Righting & Re-writing their Characters
Amelia Opie and the variant editions Adeline Mowbray


INTRODUCTION


Sonia Hofkosh begins her article exploring the problematics of female authorship in the Romantic period with the following epigrams:

I would only separate the Author from those pollutors of the press who have turned a vestal into a prostitute.
— Isaac Disraeli (1812)

I have an utter aversion to Bluestockings. I do not care a fig for any woman that knows even what an author means.

— William Hazlitt (1821)1

Amelia Opie published Adeline Mowbray, or The Mother and Daughter in 1805 and revised the novel several times through the first two decades of the nineteenth century,2 when Disraeli and Hazlitt wrote these words. Opie's Adeline Mowbray (in its various editions), the novel's title character, and Opie herself together make a striking case study for examining the position of the woman writer in this uncomfortable period between the Enlightenment and the so-called Romantic period which saw the emergence of the ideology of feminine propriety.3

As Hofkosh points out, Disraeli's and Hazlitt's language is highly sexually charged. Disraeli and Hazlitt were reacting to the flood of women into the literary market place at the end of the eighteenth and beginning of the nineteenth centuries. Women were reading in higher numbers than they ever had before and there were, for the first time in English literary history, large numbers of established professional women writers. These women writers — often referred to with opprobrium, à la Hazlitt, as Bluestockings, or as "learned ladies," or as "masses of scribbling women" — were thought, by Disraeli for example, to debase the profession of letters. Gary Kelly further notes that "once published [the woman writer] became public, risking loss of femininity."4 So, women writers were also thought to debase themselves, making themselves "unfeminine." Kelly5 and Poovey, to name just two critics, have made much of this tension between the proper lady and the woman writer in their readings of women novelists. Kelly suggests that women writers who wished to express themselves without being censured could "keep to acceptably 'feminine' genres and subject matter, especially prose fiction, and even to keep to acceptably lady-like decorums and moralising but to create a contradiction between theme and form."6 Poovey similarly argues that women who write must "express themselves in a code capable of being read in two ways: as acquiescence to the norm and as departure from it."7 According to Kelly and Poovey, because of the emerging eighteenth-century ideology of feminine propriety, the woman writer who wants to express her radical ideas must couch them in suitably proper — that is, generally, self-effacing, domestic, and moral — narrative structures.

Opie's title character, Adeline Mowbray, early in the novel represents the female reader, whom Kelly refers to as "supposed to be gullible and uncritical and therefore susceptible to ideological seduction."8 In fact, as with Adeline, the naive female reader who is ideologically seduced is also at risk of being physically seduced.
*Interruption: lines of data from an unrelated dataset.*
/-- Settles O19: the checks in their order, each one reached when those before it pass. -/
theorem analyzeRefusals : Obligations.AnalyzeRefusals := by
  unfold Obligations.AnalyzeRefusals
  intro s
  have hpass : ∀ {r}, RangeLegal s.param.nBins r → badRange s.param.nBins r = false :=
    (badRange_eq_false_iff _ _).mpr
  refine ⟨fun i hi hbad hbefore => ?band, fun h12 hb hch => ?chroma, fun h12 hb hch hvoc => ?vocal,
    fun h12 hb hch hvoc hpk => ?peak, fun h12 hb hch hvoc hpk hmask => ?masks⟩
  case band =>
    have hcheck : analyzeCheck s.param.nBins s.activeBands s.cfg = some (.cfgRange, BitVec.ofNat 8 i.val) := by
      unfold analyzeCheck
      rw [badBand_some hi hbad hbefore]
    have hrefused := execAnalyze_refused hcheck
    rw [cmdErrWord_bytes] at hrefused
    exact hrefused
  case chroma =>
    refine execAnalyze_refused (code := .cfgRange) (detail := 12#8) ?_
    rw [analyzeCheck_of_bands h12 hb, if_pos (badRange_of_not_legal hch)]
  case vocal =>
    refine execAnalyze_refused (code := .cfgRange) (detail := 13#8) ?_
    simp [analyzeCheck_of_bands h12 hb, hpass hch, badRange_of_not_legal hvoc]
  case peak =>
    refine execAnalyze_refused (code := .cfgRange) (detail := 14#8) ?_
    simp [analyzeCheck_of_bands h12 hb, hpass hch, hpass hvoc, badRange_of_not_legal hpk]
  case masks =>
    have hoverlap : masksOverlap s.activeBands s.cfg = true := by
      rw [← Bool.not_eq_false]
      exact fun h => hmask ((masksOverlap_eq_false_iff _ _).mp h)
    refine execAnalyze_refused (code := .cfgMask) (detail := 0#8) ?_
    simp [analyzeCheck_of_bands h12 hb, hpass hch, hpass hvoc, hpass hpk, hoverlap]

end Sys2Proof.Machine
end

section
/-! # The automatic frames of ANALYZE (40_command_engine.md R402, R403; 45_frame_encoder.md R652 to R655) -/

namespace Sys2Proof.Machine

/-! ### The silence gate -/

theorem finRange_take_eq_filter : ∀ n : Fin 16,
    (List.finRange 12).take n.val = (List.finRange 12).filter (fun i => decide (i.val < n.val)) := by decide

/-- The first NBANDS entries of an array are those of the active bands. -/
theorem take_activeBands (s : State) (v : Vector F32 12) :
    v.toList.take s.activeBands = s.activeList.map (fun i => v[i]) := by
  have hlist : v.toList = (List.finRange 12).map (fun i => v[i]) :=
    List.ext_getElem (by simp) fun i _ _ => by simp
  have htake : (List.finRange 12).take s.activeBands = s.activeList :=
    finRange_take_eq_filter ⟨s.ctrl.nbands.toNat, s.ctrl.nbands.isLt⟩
  rw [hlist, ← List.map_take, htake]

theorem gateOpen_eq (s : State) :
    s.gateOpen = s.activeList.any (fun i => fgt s.dsp.bandSm[i] s.cfg.tun.silenceThr) := by
  unfold State.gateOpen
  rw [take_activeBands, List.any_map]
  rfl

/-! ### Each automatic frame: not tried, sent, dropped -/

section
variable {s : State}

theorem autoFeature_skipped (h : s.ctrl.autoFeat = false ∨ s.gateOpen = false) : s.autoFeature = s :=
  if_neg (by rcases h with h | h <;> simp [h])

theorem autoFeature_tried (hauto : s.ctrl.autoFeat = true) (hgate : s.gateOpen = true) :
    s.autoFeature = s.encodeFrame 0x01#8 .feature s.featImage := if_pos (by simp [hauto, hgate])

theorem autoFeature_sent (hauto : s.ctrl.autoFeat = true) (hgate : s.gateOpen = true)
    (hfree : 75 ≤ s.param.txqDepth - s.txFifo.length) :
    s.autoFeature = { s with
      txFifo := s.txFifo ++ wireFrame 0x01#8 s.seqTx.feature 0x44#8 s.featImage
      seqTx := { s.seqTx with feature := s.seqTx.feature + 1#8 } } :=
  (autoFeature_tried hauto hgate).trans (encodeFrame_fits (t := .feature) hfree _ _)

theorem autoFeature_dropped (hauto : s.ctrl.autoFeat = true) (hgate : s.gateOpen = true)
    (hfree : s.param.txqDepth - s.txFifo.length < 75) :
    s.autoFeature = ({ s with cnt := { s.cnt with txDrop := s.cnt.txDrop + 1#32 } } : State).raiseCmdError .txOverflow
      0x01#8 0x01#8 :=
  (autoFeature_tried hauto hgate).trans (encodeFrame_drops (t := .feature) hfree _ _)

theorem autoAux_skipped {v : State} (hv : s = v) (h : v.ctrl.autoAux = false) : s.autoAux = v := by
  subst hv
  exact if_neg (by simp [h])

theorem autoAux_sent {v : State} (hv : s = v) (hauto : v.ctrl.autoAux = true)
    (hfree : 43 ≤ v.param.txqDepth - v.txFifo.length) :
    s.autoAux = { v with
      txFifo := v.txFifo ++ wireFrame 0x03#8 v.seqTx.aux 0x24#8 v.auxImage
      seqTx := { v.seqTx with aux := v.seqTx.aux + 1#8 } } := by
  subst hv
  exact (if_pos hauto).trans (encodeFrame_fits (t := .aux) hfree _ _)

theorem autoAux_dropped {v : State} (hv : s = v) (hauto : v.ctrl.autoAux = true)
    (hfree : v.param.txqDepth - v.txFifo.length < 43) :
    s.autoAux = ({ v with cnt := { v.cnt with txDrop := v.cnt.txDrop + 1#32 } } : State).raiseCmdError .txOverflow
      0x01#8 0x03#8 := by
  subst hv
  exact (if_pos hauto).trans (encodeFrame_drops (t := .aux) hfree _ _)

end

/-! ### The event bits of a tick whose frames are sent, dropped once, dropped twice (R107) -/

theorem tick_bits (x : BitVec 7) : x ||| irqTickDone ||| irqCmdDone = x ||| 0x03#7 := BitVec.or_assoc ..

theorem tick_bits_dropped (x : BitVec 7) : x ||| irqTickDone ||| irqCmdErr ||| irqCmdDone = x ||| 0x43#7 := by
  rw [BitVec.or_assoc, BitVec.or_assoc]; rfl

theorem tick_bits_dropped_both (x : BitVec 7) :
    x ||| irqTickDone ||| irqCmdErr ||| irqCmdErr ||| irqCmdDone = x ||| 0x43#7 := by
  rw [BitVec.or_assoc, BitVec.or_assoc, BitVec.or_assoc]; rfl

/-- The space a sent FEATURE frame leaves (R310). -/
theorem free_after_feature (fifo payload : List Byte) (depth : Nat) (seq : Byte) (h : payload.length = 68) :
    depth - (fifo ++ wireFrame 0x01#8 seq 0x44#8 payload).length = depth - fifo.length - 75 := by
  rw [List.length_append, wireFrame_length, h, Nat.sub_sub]

/-- Settles O21: FEATURE not tried, sent or dropped, then AUX not tried, sent or dropped in the space that is left. -/
theorem analyzeAutomaticFrames : Obligations.AnalyzeAutomaticFrames := by
  unfold Obligations.AnalyzeAutomaticFrames
  intro s hlegal
  obtain ⟨t, hexec, ht, hdsp, hmem, -⟩ := execAnalyze_legal s hlegal
  have hgate : s.activeList.any (fun i => fgt t.dsp.bandSm[i] s.cfg.tun.silenceThr)
      = (s.analyzeTick Config.num.fn).gateOpen := by
    rw [hdsp, gateOpen_eq]; rfl
  have hfeature : t.bytesAt 0x600 68 = (s.analyzeTick Config.num.fn).featImage := by
    rw [bytesAt_eq, hmem]; rfl
  have haux : t.bytesAt 0x680 36 = (s.analyzeTick Config.num.fn).auxImage := by
    rw [bytesAt_eq, hmem]; rfl
  have hskip := autoFeature_skipped (s := s.analyzeTick Config.num.fn)
  have hsend := autoFeature_sent (s := s.analyzeTick Config.num.fn)
  have hdrop := autoFeature_dropped (s := s.analyzeTick Config.num.fn)
  have hleft := free_after_feature s.txFifo _ s.param.txqDepth s.seqTx.feature
    (featImage_length (s.analyzeTick Config.num.fn))
  refine ⟨t, hexec, ?_⟩
  simp only [hgate, hfeature, haux]
  refine ⟨fun hf hg ha hfree => ?both_sent, fun hf hg ha hfree => ?feature_sent, fun hf hg ha hfull => ?feature_dropped,
    fun hno ha hfree => ?aux_sent, fun hno ha hfull => ?aux_dropped, fun hno ha => ?neither,
    fun hf hg ha hfree hfull => ?aux_dropped_after, fun hf hg ha hfree hfull => ?aux_sent_after,
    fun hf hg ha hfull => ?both_dropped⟩
  case both_sent =>
    rw [ht, autoAux_sent (hsend hf hg (le_trans (by decide) hfree)) ha ((by omega : 43 ≤ _).trans_eq hleft.symm)]
    exact ⟨rfl, rfl, rfl, rfl, tick_bits _⟩
  case feature_sent =>
    rw [ht, autoAux_skipped (hsend hf hg hfree) ha]
    exact ⟨rfl, rfl, rfl, rfl, tick_bits _⟩
  case feature_dropped =>
    rw [ht, autoAux_skipped (hdrop hf hg hfull) ha]
    exact ⟨rfl, rfl, rfl, rfl, tick_bits_dropped _⟩
  case aux_sent =>
    rw [ht, autoAux_sent (hskip hno) ha hfree]
    exact ⟨rfl, rfl, rfl, rfl, tick_bits _⟩
  case aux_dropped =>
    rw [ht, autoAux_dropped (hskip hno) ha hfull]
    exact ⟨rfl, rfl, rfl, rfl, tick_bits_dropped _⟩
  case neither =>
    rw [ht, autoAux_skipped (hskip hno) ha]
    exact ⟨rfl, rfl, rfl, rfl, tick_bits _⟩
  case aux_dropped_after =>
    rw [ht, autoAux_dropped (hsend hf hg hfree) ha (hleft.trans_lt (by omega))]
    exact ⟨rfl, rfl, rfl, rfl, tick_bits_dropped _⟩
  case aux_sent_after =>
    rw [ht, autoAux_sent (hdrop hf hg hfull) ha hfree]
    exact ⟨rfl, rfl, rfl, rfl, tick_bits_dropped _⟩
  case both_dropped =>
    rw [ht, autoAux_dropped (hdrop hf hg (lt_trans hfull (by decide))) ha hfull]
    have htwo : s.cnt.txDrop + 1#32 + 1#32 = s.cnt.txDrop + 2#32 := BitVec.add_assoc ..
    exact ⟨rfl, rfl, congrArg (fun drops => { s.cnt with txDrop := drops }) htwo, rfl, tick_bits_dropped_both _⟩

end Sys2Proof.Machine
end

section
/-! # ANALYZE from reset (40_command_engine.md R402): silence in, the reset images out

With BIN RAM at reset every magnitude is `+0.0`, so every stage runs on constants but for `N_BINS` and `NUM.log1p`. -/

namespace Sys2Proof.Machine

/-! ### Zero through the operations that read an open value -/

/-- Zero over any value is a zero or NaN (R18). -/
theorem fdiv_zero_cases (y : F32) :
    fdiv fzero y = 0x00000000#32 ∨ fdiv fzero y = 0x80000000#32 ∨ fdiv fzero y = 0x7FC00000#32 := by
  by_cases hnan : fIsNaN y = true
  · exact .inr (.inr (fdiv_of_nan (.inr hnan)))
  by_cases hinf : fIsInf y = true
  · rw [fdiv_finite_inf rfl hinf]
    split <;> simp
  by_cases h0 : fmagBits y = 0
  · exact .inr (.inr (by rw [fdiv_by_zero rfl h0]; rfl))
  have hfinite : fIsFinite y = true := by
    rw [fIsNaN_iff] at hnan
    rw [fIsInf_iff] at hinf
    exact (fIsFinite_iff y).mpr (by omega)
  have hquotient : fdiv fzero y = fpack (fsign fzero != fsign y) 0 := by
    rw [fdiv_finite rfl hfinite h0, show fmant fzero = 0 from rfl, Nat.zero_shiftLeft, Nat.zero_div, Nat.zero_mod]
    rfl
  rw [hquotient, fpack_zero]
  split <;> simp

/-- Compression of zero is zero, whatever `NUM.log1p` makes of the scale (R26, P1 of R11). -/
theorem logCompress_zero {log1p : F32 → F32} (hlog : log1p fzero = fzero) {k : F32} (hk : fmul k fzero = fzero) :
    logCompress log1p k fzero = fzero := by
  unfold logCompress
  rw [hk, hlog]
  rcases fdiv_zero_cases (log1p k) with h | h | h <;> rw [h] <;> decide +kernel

/-- A peak at 0 Hz stays there, whatever Nyquist is (R602). -/
theorem hz16_clamped_zero (nyq : F32) : hz16 (if fgt fzero nyq then nyq else fzero) = 0#16 := by
  split
  · next hbelow =>
    obtain ⟨-, -, hlt⟩ := (fgt_iff _ _).mp hbelow
    refine hz16_zero (Bool.eq_false_iff.mpr fun habove => ?_)
    obtain ⟨-, -, hgt⟩ := (fgt_iff _ _).mp habove
    exact lt_asymm hlt hgt
  · rfl

/-! ### The stages from reset -/

/-- Of the new history the FEATURE payload shows the vocal part and the band energies alone (R320). -/
theorem tickFeat_eq (log1p : F32 → F32) (s : State) : s.tickFeat log1p
    = featFields { s.tickVocal.1 with bandSm := s.tickBandSm } s.tickVocal.2 (chromaBytes s.cfg s.tickChSm) s.tickPitch.1
        s.tickPitch.2 := by
  unfold State.tickFeat State.tickHistory featFields lockFlag
  rfl

theorem tickHistory_floorSeeded (log1p : F32 → F32) (s : State) :
    (s.tickHistory log1p).floorSeeded = s.tickVocal.1.floorSeeded := by
  unfold State.tickHistory
  rfl

section
variable (p : Param)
Adeline's negligent mother, Editha Mowbray, encourages Adeline's reading of philosophical works and political tracts. She is seduced first by the words of Frederic Glenmurray, who denounces marriage. Full of admiration of his writing, Adeline later is seduced by Glenmurray, despite himself, to accept a life "in honor of their principles," that is without the benefit of marriage. Disowned by her mother for her "practice of vice" (1825, 13), Adeline makes a trek with Glenmurray across the Continent, through England, and to Scotland. All the while, she repeatedly refuses Glenmurray's proposals of marriage, even after she becomes pregnant and delivers a still-born child. Adeline cares only about being reconciled to her mother. A family friend, Dr. James Norberry, and a Quaker minister, Mrs. Rachel Pemberton, unsuccessfully aid Adeline in her attempts at reconciliation. Glenmurray, always sickly, eventually dies and, at his urging, Adeline marries his gluttonous cousin Charles Berrendale, who eventually runs away to Jamaica and takes a second wife. Adeline attempts to prosecute Berrendale, but is unsuccessful. Thoroughly dejected, she returns to her childhood home and is reconciled with her mother. The novel ends with Adeline, on her death-bed, repenting of her youthful folly in challenging "the experience of ages" and "general society" (1825, 266). Ostensibly, Adeline Mowbray is a treatise against free love.9 The Monthly Review in its brief article on Adeline Mowbray plainly states that

It is the intention of this work to portray the lamentable consequences, which would result from an adoption of some lax principles relative to a rejection of matrimonial forms, which have been inculcated by certain modern writers.10

Indeed Adeline rejects matrimonial forms and suffers immensely for years until, lamentably, she dies, albeit penitently. In Opie's novel Adeline makes a move from radical individualism toward feminine propriety and acquiescence, from defiance of society's norms, toward acquiescence.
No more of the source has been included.